Many people enter into an Individual Voluntary Arrangement or an IVA every year, the amount of people entering into an IVA increases year in, year out, there are many companies who claim they can write off 75% of your debt and you would be guaranteed to be debt free in 5 years. These statements are correct on the basis of how the IVA was introduced and works, these are just some of the benefits of entering into and Individual Voluntary Arrangement, but is the IVA always the best option?
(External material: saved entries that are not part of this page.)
-- ==== Sys2Proof/Machine/FacetCtl.lean ====
section
/-! DEFINITION. Program load (R197, R198), control of a facet (R199-R203, R411), exceptions and how they settle (R192,
R213, R581). -/

namespace Sys2Proof.Machine

/-- FAC_LOAD_GO (R198): accepted in RESET or IDLE; elsewhere error code 1 without loading. -/
def execFacLoadGo (pf : Nat) (s : State) : Res :=
  let st := s.facState pf
  if st = 0 ∨ st = 1 then
    .next ((s.setFacState pf 2).wr (.FAC_LOAD_CTL pf) F.FAC_LOAD_CTL.busy 1)
  else .next ((s.wr (.FAC_LOAD_CTL pf) F.FAC_LOAD_CTL.error 1).raise (facEvent pf 0x40C (s.lfField pf) [1]))

/-- The header of a program image (R197). -/
structure Image where
  prog : Nat
  bundles : Nat
  entry : Nat
  prismLen : Nat
  dataLen : Nat
  dataDst : Nat
  crc : Nat
  deriving DecidableEq, Repr

/-- The header's fields (R197). -/
def imageOf (b : List Byte) : Image :=
  ⟨field b 8 2, field b 10 2, field b 12 2, field b 16 4, field b 20 4, field b 24 4, field b 28 4⟩

/-- The first error of a header (R198), 0 for none. -/
def imageError (v : Variant) (b : List Byte) : Nat :=
  let i := imageOf b
  let bit := match v with | .zlp440 => 0 | .zlp240 => 1
  if field b 0 4 ≠ 0x5A465031 ∨ field b 4 2 ≠ 1 ∨ 4 ≤ field b 6 1 ∨ field b 7 1 ≠ 0 ∨ field b 14 2 ≠ 0 ∨ field b 32 32 ≠ 0 then 2
  else if !bitAt (field b 6 1) bit then 3
  else if i.bundles = 0 ∨ 8192 < i.bundles ∨ i.bundles ≤ i.entry ∨ 65536 < i.prismLen ∨ 0x600000 < i.dataDst + i.dataLen then 4
  else 0

/-- Bytes of an image copied to its places (R198): bundles, tables, initial data, as far as they were read. -/
def FCore.loadImage (c : FCore) (i : Image) (body : List Byte) : FCore :=
  let nb := min i.bundles (body.length / 64)
  let imem := (List.range nb).foldl (fun m k => Tab.put m k 0 (BitVec.ofNat 512 (field body (64 * k) 64))) c.imem
  let c := { c with imem := imem, imemUe := c.imemUe.filter (fun k => decide (nb ≤ k)), nBundles := i.bundles, prism := c.prism.write 0 ((body.drop (64 * i.bundles)).take i.prismLen)
                    retA := none, retB := none }
  let d := (body.drop (64 * i.bundles + i.prismLen)).take i.dataLen
  if d.isEmpty then c else c.sramStore i.dataDst d []

/-- All 256 code tables validated (R320, R321). -/
def State.validateTables (s : State) (pf : Nat) : State :=
  (List.range 4).foldl (fun s k =>
    s.wr (.PRISM_TBL_VALID pf k) F.PRISM_TBL_VALID.valid
      ((List.range 64).foldl (fun x t =>
        if tableValid (tableLens ((s.facet pf).core.prism.read ((k * 64 + t) * 128) 128)) then x + 2 ^ t else x) 0)) s

/-- The end of a load with an error code, 0 for success (R198). -/
def State.loadEnd (s : State) (pf : Nat) (code : Nat) (i : Image) : State :=
  let s := (s.wr (.FAC_LOAD_CTL pf) F.FAC_LOAD_CTL.busy 0).wr (.FAC_LOAD_CTL pf) F.FAC_LOAD_CTL.error code
  let s := (s.setFacState pf 1).wr (.FAC_CTL pf) F.FAC_CTL.stop 0
  let s := s.wr (.FAC_BIND pf) F.FAC_BIND.prog_id (if code = 0 then i.prog else 0)
  if code = 0 then (s.wr (.FAC_CTL pf) F.FAC_CTL.entry i.entry).raise (facEvent pf 0x40B (s.lfField pf) [i.prog])
  else s.raise (facEvent pf 0x40C (s.lfField pf) [code])

/-- FAC_LOAD_DONE (R198, R321): header checked, image copied, tables validated, CRC checked. -/
def execFacLoadDone (pf : Nat) (s : State) : Res :=
  if s.facState pf ≠ 2 then .next s
  else
    let a := s.rd (.FAC_LOAD_SRC pf) F.FAC_LOAD_SRC.addr * 64
    let h := s.rangeRead 3 pf a 64
    let s := h.1
    let hb := h.2.map Prod.fst
    let i := imageOf hb
    let e := imageError s.variant hb
    if h.2.any Prod.snd then .next ((s.validateTables pf).loadEnd pf 6 i)
    else if e ≠ 0 then .next ((s.validateTables pf).loadEnd pf e i)
    else
      let n := 64 * i.bundles + i.prismLen + i.dataLen
      let b := s.rangeRead 3 pf (a + 64) n
      let s := b.1
      -- the copy ends at the first poisoned sector
      let good := (b.2.takeWhile (fun x => !x.2)).map Prod.fst
      let s := s.asyncCore pf (fun c => c.loadImage i good)
      let s := s.validateTables pf
      let code := if good.length < n then 6 else if crc32c (hb.take 28 ++ hb.drop 32 ++ good) = i.crc then 0 else 5
      .next (s.loadEnd pf code i)

/-- Execution starts at FAC_CTL.entry in RUN (R199, R200). -/
def State.startAtEntry (s : State) (pf : Nat) : State :=
  let e := s.rd (.FAC_CTL pf) F.FAC_CTL.entry
  let s := s.asyncCore pf (fun c => { c with pc := e, loops := [] })
  (s.setFacState pf 3).wr (.FAC_STAT pf) F.FAC_STAT.pc e

/-- FAC_RUN (R199, R200): from IDLE or HALT, with a program loaded. -/
def execFacRun (pf : Nat) (s : State) : Res :=
  let st := s.facState pf
  if (st = 1 ∨ st = 5) ∧ s.rd (.FAC_BIND pf) F.FAC_BIND.prog_id ≠ 0 ∧ (s.facet pf).stop.isNone ∧ !(s.facet pf).fenced then
    .next (s.startAtEntry pf)
  else .next s

/-- FAC_STOP (R199, R200). -/
def execFacStop (pf : Nat) (s : State) : Res := .next (s.wr (.FAC_CTL pf) F.FAC_CTL.stop 1)

/-- FAC_RESET (R200): issue stops; the reset follows once every launched operation has completed. -/
def execFacReset (pf : Nat) (s : State) : Res :=
  .next ((s.setFacet pf { s.facet pf with bun := none, stop := some .reset }).wr (.FAC_CTL pf) F.FAC_CTL.reset 1)

/-- The map entries of fenced facets of a region, appended when the facet that holds the LF is bound (R450, R453). -/
def State.appendLate (s : State) (pf : Nat) : State :=
  let mine := fun (e : Nat × Nat) => decide (regionOf (bits e.1 55 40) = regionOf pf)
  let l := s.faults.late.filter mine
  let s := { s with faults := { s.faults with late := s.faults.late.filter (fun e => !mine e) } }
  l.foldl (fun s e => s.appendMap e.1) s

/-- FAC_BIND_WRITE (R199, R203, R450): service and bound, in IDLE only. -/
def execFacBindWrite (pf value : Nat) (s : State) : Res :=
  if s.facState pf = 1 then
    let s := (s.wr (.FAC_BIND pf) F.FAC_BIND.service (bits value 5 0)).wr (.FAC_BIND pf) F.FAC_BIND.bound (bits value 7 7)
    .next (if bitAt value 7 ∧ s.lfOf pf ≠ 0x3FF ∧ pf % 17 = 16 then s.appendLate pf else s)
  else .next (s.wr (.FAC_STAT pf) F.FAC_STAT.bind_reject 1)

/-- FAC_EPOCH_WRITE (R411): refused when it removes the service's current or old epoch. -/
def execFacEpochWrite (pf value : Nat) (s : State) : Res :=
  let r := Reg.FAC_EPOCH pf
  let sv := s.rd (.FAC_BIND pf) F.FAC_BIND.service
  let a := bits value 63 48
  let b := bits value 47 32
  let live := fun e => decide (e ≠ 0) && (decide (e = s.rd (.EP_STAT sv) F.EP_STAT.cur) || decide (e = s.rd (.EP_STAT sv) F.EP_STAT.old))
  let gone := fun e => live e && decide (e ≠ a) && decide (e ≠ b)
  if gone (s.rd r F.FAC_EPOCH.ep_a) || gone (s.rd r F.FAC_EPOCH.ep_b) then .next (s.wr (.FAC_STAT pf) F.FAC_STAT.bind_reject 1)
  else .next ((s.wr r F.FAC_EPOCH.ep_a a).wr r F.FAC_EPOCH.ep_b b)

/-- EXCEPTION (R191, R192): the bundle in R raises a cause at a slot. -/
def execException (pf slot cause : Nat) (s : State) : Res :=
  if s.issuing pf ∧ 1 ≤ cause ∧ cause ≤ 10 then .next (takeException s pf slot cause) else .next s

/-- Movement, sync and dispatch state settled on an exception or HALT (R581). -/
def FCore.settle (c : FCore) : FCore :=
  let cut := c.step.map Desc.step
  { c with recvs := [], recvBad := [], mfault := [], loops := [], step := none
           rxq := c.rxq.filter (fun m => match cut, m.step with | some k, some n => decide (k < n) | _, _ => true)
           dropStep := match cut, c.dropStep with | some k, some d => some (max k d) | some k, none => some k | none, d => d }

/-- The step in progress, and the descriptors of the queue when `all`, reported failed (R192, R581). -/
def State.reportFailed (s : State) (pf : Nat) (all : Bool) : State :=
  let c := (s.facet pf).core
  let l := (c.step.toList ++ (if all then c.dq else [])).map Desc.step
  { s with noc := { s.noc with reports := s.noc.reports ++ l.map (fun n => (s.lfOf pf, n, false)) } }

/-- A facet reset (R169, R581): registers zero, loop levels clear, PC at entry; memories kept. -/
def FCore.afterReset (c : FCore) (entry : Nat) : FCore :=
  { FCore.reset with
    pc := entry, sram := c.sram, latentCe := c.latentCe, latentUe := c.latentUe, imem := c.imem, imemUe := c.imemUe, nBundles := c.nBundles, prism := c.prism
    seq := c.seq, dropStep := c.dropStep, dropList := c.dropList ++ c.dq.map Desc.step }

/-- A facet reset takes place (R169, R581, R285). -/
def State.resetFacet (s : State) (pf : Nat) : State :=
  let s := (s.reportFailed pf true).closeSession pf
  let f := s.facet pf
  let e := s.rd (.FAC_CTL pf) F.FAC_CTL.entry
  let base := f.fcBase + s.cycles pf
  let s := s.setFacet pf { f with core := f.core.afterReset e, bun := none, stop := none, bar := none, fcBase := base }
  let s := (s.wr (.FAC_STAT pf) F.FAC_STAT.dq_depth 0).wr (.FAC_STAT pf) F.FAC_STAT.pc e
  (s.setFacState pf 0).wr (.FAC_CTL pf) F.FAC_CTL.reset 0

/-- EXCEPTION_SETTLE (R192, R213, R200, R581): every launched operation has completed. -/
def execExceptionSettle (pf : Nat) (s : State) : Res :=
  let f := s.facet pf
  if !(s.arraysQuiet pf && f.core.unitsQuiet false) || decide (s.facState pf = 2) then .next s
  else match f.stop with
    | none => .next s
    | some .reset => .next (s.resetFacet pf)
    | some k =>
      let s := s.reportFailed pf false
      let s := s.setFacet pf { s.facet pf with core := (s.facet pf).core.settle, stop := none, bar := none, bun := none }
      let again := match k with
        | .exc c => decide (c ≠ excFetch) && s.on (.FAC_CTL pf) F.FAC_CTL.exc_restart
        | _ => false
      .next (if again then s.startAtEntry pf else s.setFacState pf 5)

end Sys2Proof.Machine
end

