-- ==== Sys2Proof/Machine/Calib.lean ====
section
/-! DEFINITION. Calibration: trims (R137-R139), runs (R141, R142), attempts (R143-R149), the calibration store (R158). -/

namespace Sys2Proof.Machine

/-- The region temperature in 1/16 °C (R160). -/
def State.regionTemp (s : State) (g : Nat) : Int := sext 16 (s.rd (.CAL_REGION_STAT g) F.CAL_REGION_STAT.t_now)

/-- The write window (R155): 15-80 °C. -/
def State.writeWindow (s : State) (g : Nat) : Bool := decide (240 ≤ s.regionTemp g) && decide (s.regionTemp g ≤ 1280)

/-- The facets of a region (R5). -/
def facetsOf (g : Nat) : List Nat := (List.range 17).map (· + g * 17)

/-- TRIM_RECOMPUTE (R139). -/
def execTrimRecompute (g : Nat) (s : State) : Res :=
  let r := s.region g
  .next (s.setRegion g { r with trimSeq := r.trimSeq + 1, trimTemp := s.regionTemp g })

/-- TRIM_APPLY (R139): at a plane boundary every converter takes the trims of the last recomputation, a calibrating one
those of its new sets. -/
def execTrimApply (pf arr : Nat) (s : State) : Res :=
  let x := s.parr pf arr
  let r := s.region (regionOf pf)
  if x.trimSeq = r.trimSeq || !x.atBoundary then .next s
  else
    let s := s.setParr pf arr { x with trimSeq := r.trimSeq }
    .next ((List.range 264).foldl (fun s n =>
      match x.shadows.find? (fun w => decide (w.conv = n)) with
      | some w => s.setTrims pf arr n w.newLo w.newHi r.trimTemp
      | none => s.ownTrims pf arr n r.trimTemp) s)

/-- The start conditions of a run (R141). -/
def State.calDue (s : State) (g : Nat) : Bool :=
  let c := Reg.CAL_REGION_CTL g
  let r := s.region g
  s.on c F.CAL_REGION_CTL.enable && !s.on c F.CAL_REGION_CTL.hold && r.cal.isNone && !r.tripped && !s.regionCold g &&
    (if r.firstRun then (facetsOf g).any (fun pf => decide (s.lfOf pf ≠ 0x3FF))
    else
      let d := s.regionTemp g - sext 16 (s.rd (.CAL_REGION_STAT g) F.CAL_REGION_STAT.t_ref)
      decide (s.rd (.CAL_REGION_TLAST g) F.CAL_REGION_TLAST.time + s.rd c F.CAL_REGION_CTL.min_gap * 1000000000 ≤ s.reg .SYS_TIME)
        && (s.on c F.CAL_REGION_CTL.start || decide (max 8 (s.rd c F.CAL_REGION_CTL.dt_cal) < d.natAbs)))

/-- CAL_RUN_START (R141, R142). -/
def execCalRunStart (g : Nat) (s : State) : Res :=
  if !s.calDue g then .next s
  else
    let covered := (facetsOf g).flatMap (fun pf =>
      ((List.range s.variant.arrays).filter (fun a => decide (s.arrState pf a = 1))).map (fun a => (pf, a)))
    let s := (s.wr (.CAL_REGION_STAT g) F.CAL_REGION_STAT.t_ref (s.rd (.CAL_REGION_STAT g) F.CAL_REGION_STAT.t_now)).wr
      (.CAL_REGION_STAT g) F.CAL_REGION_STAT.running 1
    let s := s.wr (.CAL_REGION_TLAST g) F.CAL_REGION_TLAST.time (s.reg .SYS_TIME)
    let s := s.wr (.CAL_REGION_CTL g) F.CAL_REGION_CTL.start 0
    let s := s.setRegion g { s.region g with cal := some ⟨s.reg .SYS_TIME, covered, 0, 0, 0⟩, firstRun := false }
    .next { s with arrs := s.arrs.filterMap (fun e =>
      if regionOf (e.1 / 256) = g then
        let x := { e.2 with conv := [] }
        if x = PArr.reset then none else some (e.1, x)
      else some e) }

/-- The run's record changed. -/
def State.onRun (s : State) (g : Nat) (f : CalRun → CalRun) : State := s.setRegion g { s.region g with cal := (s.region g).cal.map f }

/-- A converter that a run attempts: SERVICE, REPLACING, or in its shadow window (R142). -/
def State.attempted (s : State) (pf a n : Nat) : Bool :=
  let r := s.rd (.CONV_STAT pf a n) F.CONV_STAT.role
  decide (r = 0) || decide (r = 2) || decide (r = 4)

/-- The converters of an array that the run attempts and that have no result (R142). -/
def State.openConvs (s : State) (pf a : Nat) : List Nat :=
  let x := s.parr pf a
  (List.range 264).filter (fun n => !(Tab.getD x.conv n ConvStat.zero).done
    && (s.attempted pf a n || x.wantShadow.any (fun w => decide (w.1 = n))))

/-- The end of a region's run (R142, R160, R166). -/
def State.endRun (s : State) (g : Nat) : State :=
  match (s.region g).cal with
  | none => s
  | some c =>
    let s := s.setRegion g { s.region g with cal := none }
    let s := (s.wr (.CAL_REGION_STAT g) F.CAL_REGION_STAT.running 0).bump (.CAL_REGION_STAT g) F.CAL_REGION_STAT.runs 1
    s.raise (regionEvent g 0x203 [c.accepted, c.rejected, c.deferred])

/-- An array's part of the run has ended (R164): counted, and the run with the last of them. -/
def State.endArray (s : State) (pf a : Nat) : State :=
  let g := regionOf pf
  match (s.region g).cal with
  | none => s
  | some c =>
    if c.covered.contains (pf, a) then
      let s := s.onRun g (fun c => { c with covered := c.covered.erase (pf, a) })
      let s := (s.bump (.ARR_CAL pf a) F.ARR_CAL.runs 1).wr (.ARR_CAL_TIME pf a) F.ARR_CAL_TIME.time (s.reg .SYS_TIME)
      if c.covered.erase (pf, a) = [] then s.endRun g else s
    else s

/-- The array's part ends once every attempted converter has a result (R142). -/
def State.checkArray (s : State) (pf a : Nat) : State :=
  if (s.openConvs pf a).isEmpty && (s.parr pf a).shadows.isEmpty then s.endArray pf a else s

/-- A rejected attempt (R148): counted, and the third in a row fences the converter. -/
def State.calReject (s : State) (pf a n outcome : Nat) : State :=
  let g := regionOf pf
  let r := Reg.CONV_CAL pf a n
  let s := s.calResult pf a n outcome
  let s := (s.bump r F.CONV_CAL.fail_count 1).bump (.ARR_CAL pf a) F.ARR_CAL.fails 1
  let s := s.onRun g (fun c => { c with rejected := c.rejected + 1 })
  let s := s.raise (regionEvent g 0x201 [pf, a, n, outcome])
  let k := s.rd r F.CONV_CAL.fail_consec + 1
  if k < 3 then s.wr r F.CONV_CAL.fail_consec k
  else
    let s := s.wr r F.CONV_CAL.fail_consec 0
    let ok := s.fenceOk pf a n
    let s := if ok then s.queueFence pf a n else s
    s.raise (regionEvent g 0x202 [pf, a, n, b2n ok])

/-- An attempt DEFERRED (R142, R148). -/
def State.calDefer (s : State) (pf a n : Nat) : State :=
  let s := (s.calResult pf a n 4).bump (.ARR_CAL pf a) F.ARR_CAL.deferrals 1
  s.onRun (regionOf pf) (fun c => { c with deferred := c.deferred + 1 })

/-- CAL_RUN_TIMEOUT (R142): 2^34 st after its start the run ends, attempts without a result DEFERRED. -/
def execCalRunTimeout (g : Nat) (s : State) : Res :=
  match (s.region g).cal with
  | none => .next s
  | some c =>
    if s.reg .SYS_TIME < c.start + 2 ^ 34 then .next s
    else .next (c.covered.foldl (fun s q =>
      let l := s.openConvs q.1 q.2
      let s := ((s.parr q.1 q.2).shadows).foldl (fun s w =>
        (s.endShadow q.1 q.2 w).ownTrims q.1 q.2 w.conv (s.trimTemp q.1)) s
      let x := s.parr q.1 q.2
      let s := if x.wantShadow.isEmpty then s else s.setParr q.1 q.2 { x with wantShadow := [] }
      let s := l.foldl (fun s n => s.calDefer q.1 q.2 n) s
      (s.countFree q.1 q.2).endArray q.1 q.2) s)

/-- The sets that bracket a temperature (R143). -/
def bracket (t : Int) : List Nat :=
  let q := trimSeg t
  if q.2 = 0 then [q.1] else [q.1, q.1 + 1]

/-- Sets 0-3 or 4-7 with corrections added to the sets of a list (R143). -/
def addSets (half : Nat) (x : Nat) (js : List Nat) (dO dG : Int) : Nat :=
  js.foldl (fun x j =>
    if j / 4 = half then
      let k := 16 * (j % 4)
      let y := setBits x (k + 7) k (toCode 8 (sext 8 (bits x (k + 7) k) + dO))
      setBits y (k + 15) (k + 8) (toCode 8 (sext 8 (bits x (k + 15) (k + 8)) + dG))
    else x) x

/-- The corrections of a full window (R143): none when it is deferred. -/
def estimate (c : ConvStat) (kappa : Nat) : Option (Int × Int) :=
  if c.m0 < 4096 then none
  else some (roundDiv (32 * (kappa : Int) * c.a0) (256 * c.m0), if c.m2 < 4096 then 0 else roundDiv ((kappa : Int) * c.a1) c.m2)

/-- Plausibility of a changed set (R144). -/
def plausible (lo hi : Nat) (dO dG oF gF : Int) (j : Nat) : Bool :=
  let o := setOff lo hi j + dO
  let g := setGain lo hi j + dG
  decide (oF - 12 ≤ o) && decide (o ≤ oF + 12) && decide (-128 ≤ o) && decide (o ≤ 127)
    && decide (-128 ≤ g) && decide (g ≤ 127) && decide (3 * (256 + gF) ≤ 4 * (256 + g)) && decide (4 * (256 + g) ≤ 5 * (256 + gF))

/-- CAL_WINDOW_FULL (R136, R143, R144): the estimate of a full window, and its plausibility. -/
def execCalWindowFull (pf arr conv : Nat) (s : State) : Res :=
  let g := regionOf pf
  let x := s.parr pf arr
  let c := Tab.getD x.conv conv ConvStat.zero
  match (s.region g).cal with
  | none => .next s
  | some run =>
    let role := s.rd (.CONV_STAT pf arr conv) F.CONV_STAT.role
    if s.on (.CAL_REGION_CTL g) F.CAL_REGION_CTL.hold || !run.covered.contains (pf, arr) || c.done || decide (c.count < 2 ^ 22)
        || decide (2 < role) || x.wantShadow.any (fun w => decide (w.1 = conv)) then .next s
    else match estimate c (s.rd (.CAL_REGION_CTL g) F.CAL_REGION_CTL.kappa) with
      | none => .next ((s.calDefer pf arr conv).checkArray pf arr)
      | some (dO, dG) =>
        let lo := s.reg (.CONV_SETLO pf arr conv)
        let hi := s.reg (.CONV_SETHI pf arr conv)
        let js := bracket (s.regionTemp g)
        let oF := sext 8 (s.rd (.CONV_CAL pf arr conv) F.CONV_CAL.o_fact)
        let gF := sext 8 (s.rd (.CONV_CAL pf arr conv) F.CONV_CAL.g_fact)
        if js.all (plausible lo hi dO dG oF gF) then
          .next (s.setParr pf arr { x with wantShadow := x.wantShadow ++ [(conv, addSets 0 lo js dO dG, addSets 1 hi js dO dG)] })
        else .next ((s.calReject pf arr conv 2).checkArray pf arr)

/-- The waiting attempt of the lowest converter (R145). -/
def PArr.nextShadow (x : PArr) : Option (Nat × Nat × Nat) :=
  x.wantShadow.foldl (fun b w => match b with
    | none => some w
    | some v => if w.1 < v.1 then some w else some v) none

/-- SHADOW_WINDOW_START (R145, R147): at a plane boundary, a mirror lent to a converter, or a free mirror shadowing. -/
def execShadowWindowStart (pf arr : Nat) (s : State) : Res :=
  let g := regionOf pf
  let x := s.parr pf arr
  if !x.atBoundary || s.on (.CAL_REGION_CTL g) F.CAL_REGION_CTL.hold then .next s
  else match x.nextShadow with
    | none => .next s
    | some (n, lo, hi) =>
      let role := s.rd (.CONV_STAT pf arr n) F.CONV_STAT.role
      let rest := x.wantShadow.filter (fun w => decide (w.1 ≠ n))
      if role = 1 then
        match (List.range 256).find? (fun p => decide (s.rd (.CONV_STAT pf arr (s.srv pf arr p)) F.CONV_STAT.role = 0)) with
        | none => .next s
        | some p =>
          let w : Shadow := ⟨n, s.srv pf arr p, p, 0, false, lo, hi, true, 1⟩
          let s := s.setParr pf arr { x with wantShadow := rest, shadows := x.shadows ++ [w] }
          let s := (s.wr (.CONV_STAT pf arr n) F.CONV_STAT.role 4).setTrims pf arr n lo hi (s.trimTemp pf)
          .next (s.countFree pf arr)
      else if role = 0 ∨ role = 2 then
        let free := s.mirrorsIn pf arr 1
        if free.length < 3 ∨ s.rd (.CAL_REGION_CTL g) F.CAL_REGION_CTL.par + 1 ≤ x.shadows.length then .next s
        else
          let m := free.headD 256
          let p := s.rd (.CONV_STAT pf arr n) F.CONV_STAT.serves
          let w : Shadow := ⟨n, m, p, 0, false, lo, hi, false, role⟩
          let s := s.setParr pf arr { x with wantShadow := rest, shadows := x.shadows ++ [w] }
          let s := s.setConv pf arr m 3 p
          let s := s.wr (.CONV_MAP pf arr p) F.CONV_MAP.srv m
          let s := (s.wr (.CONV_STAT pf arr n) F.CONV_STAT.role 4).setTrims pf arr n lo hi (s.trimTemp pf)
          .next (s.countFree pf arr)
      -- a converter fenced meanwhile has no attempt left (R149)
      else .next (((s.setParr pf arr { x with wantShadow := rest }).calResult pf arr n 5).checkArray pf arr)

/-- CAL_ATTEMPT_END (R146-R148): at a plane boundary a shadow window ends ACCEPTED or REJ_SHADOW. -/
def execCalAttemptEnd (pf arr conv : Nat) (s : State) : Res :=
  let g := regionOf pf
  let x := s.parr pf arr
  match x.shadows.find? (fun w => decide (w.conv = conv)) with
  | none => .next s
  | some w =>
    if !x.atBoundary || (!w.differs && decide (w.compared < 2 ^ 20)) then .next s
    else
      let s := s.endShadow pf arr w
      if w.differs then
        .next (((s.ownTrims pf arr conv (s.trimTemp pf)).countFree pf arr |>.calReject pf arr conv 3).checkArray pf arr)
      else
        let s := (s.setReg (.CONV_SETLO pf arr conv) w.newLo).setReg (.CONV_SETHI pf arr conv) w.newHi
        let s := (s.calResult pf arr conv 1).wr (.CONV_CAL pf arr conv) F.CONV_CAL.fail_consec 0
        let s := s.onRun g (fun c => { c with accepted := c.accepted + 1 })
        let r := s.region g
        let q := (pf, arr, conv)
        let s := s.setRegion g { r with storePend := if r.storePend.contains q then r.storePend else r.storePend ++ [q] }
        .next ((s.countFree pf arr).checkArray pf arr)

/-- CAL_START_WRITE (R159). -/
def execCalStartWrite (g : Nat) (s : State) : Res := .next (s.wr (.CAL_REGION_CTL g) F.CAL_REGION_CTL.start 1)

/-- The key of a converter's sets in the calibration store (R140). -/
def storeKey (pf a n : Nat) : Nat := (pf * 256 + a) * 512 + n

/-- CAL_STORE_WRITE (R155, R158): within the write window the accepted sets of a converter reach the store. -/
def execCalStoreWrite (pf arr conv : Nat) (s : State) : Res :=
  let g := regionOf pf
  let r := s.region g
  let q := (pf, arr, conv)
  if r.storePend.contains q && s.writeWindow g then
    let s := s.setRegion g { r with storePend := r.storePend.filter (fun e => decide (e ≠ q)) }
    let sets := (s.reg (.CONV_SETLO pf arr conv), s.reg (.CONV_SETHI pf arr conv))
    .next { s with calStore := Tab.put s.calStore (storeKey pf arr conv) (0, 0) sets }
  else .next s

end Sys2Proof.Machine
end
Are you getting the right advice?
The IVA is an excellent debt solution for people who can afford to pay back their debt quite comfortably over the term of the IVA, an IVA does guarantee that you should be debt free within 5 years and that some of your debt is written off, but there is doubt that some companies over advise an IVA when it is not the best way forward for the individual.
The process of an IVA is very complicated in as much that it has to be agreed by many people and should be assessed all the way through to the IVA proposal being sent to creditors.
My view is that there are companies who advise an IVA when clearly it is not the best option for the individual.
What I mean by that is some companies will work off what a persons current circumstances are and not take into account any change in circumstances that will definitely happen within the 5 years.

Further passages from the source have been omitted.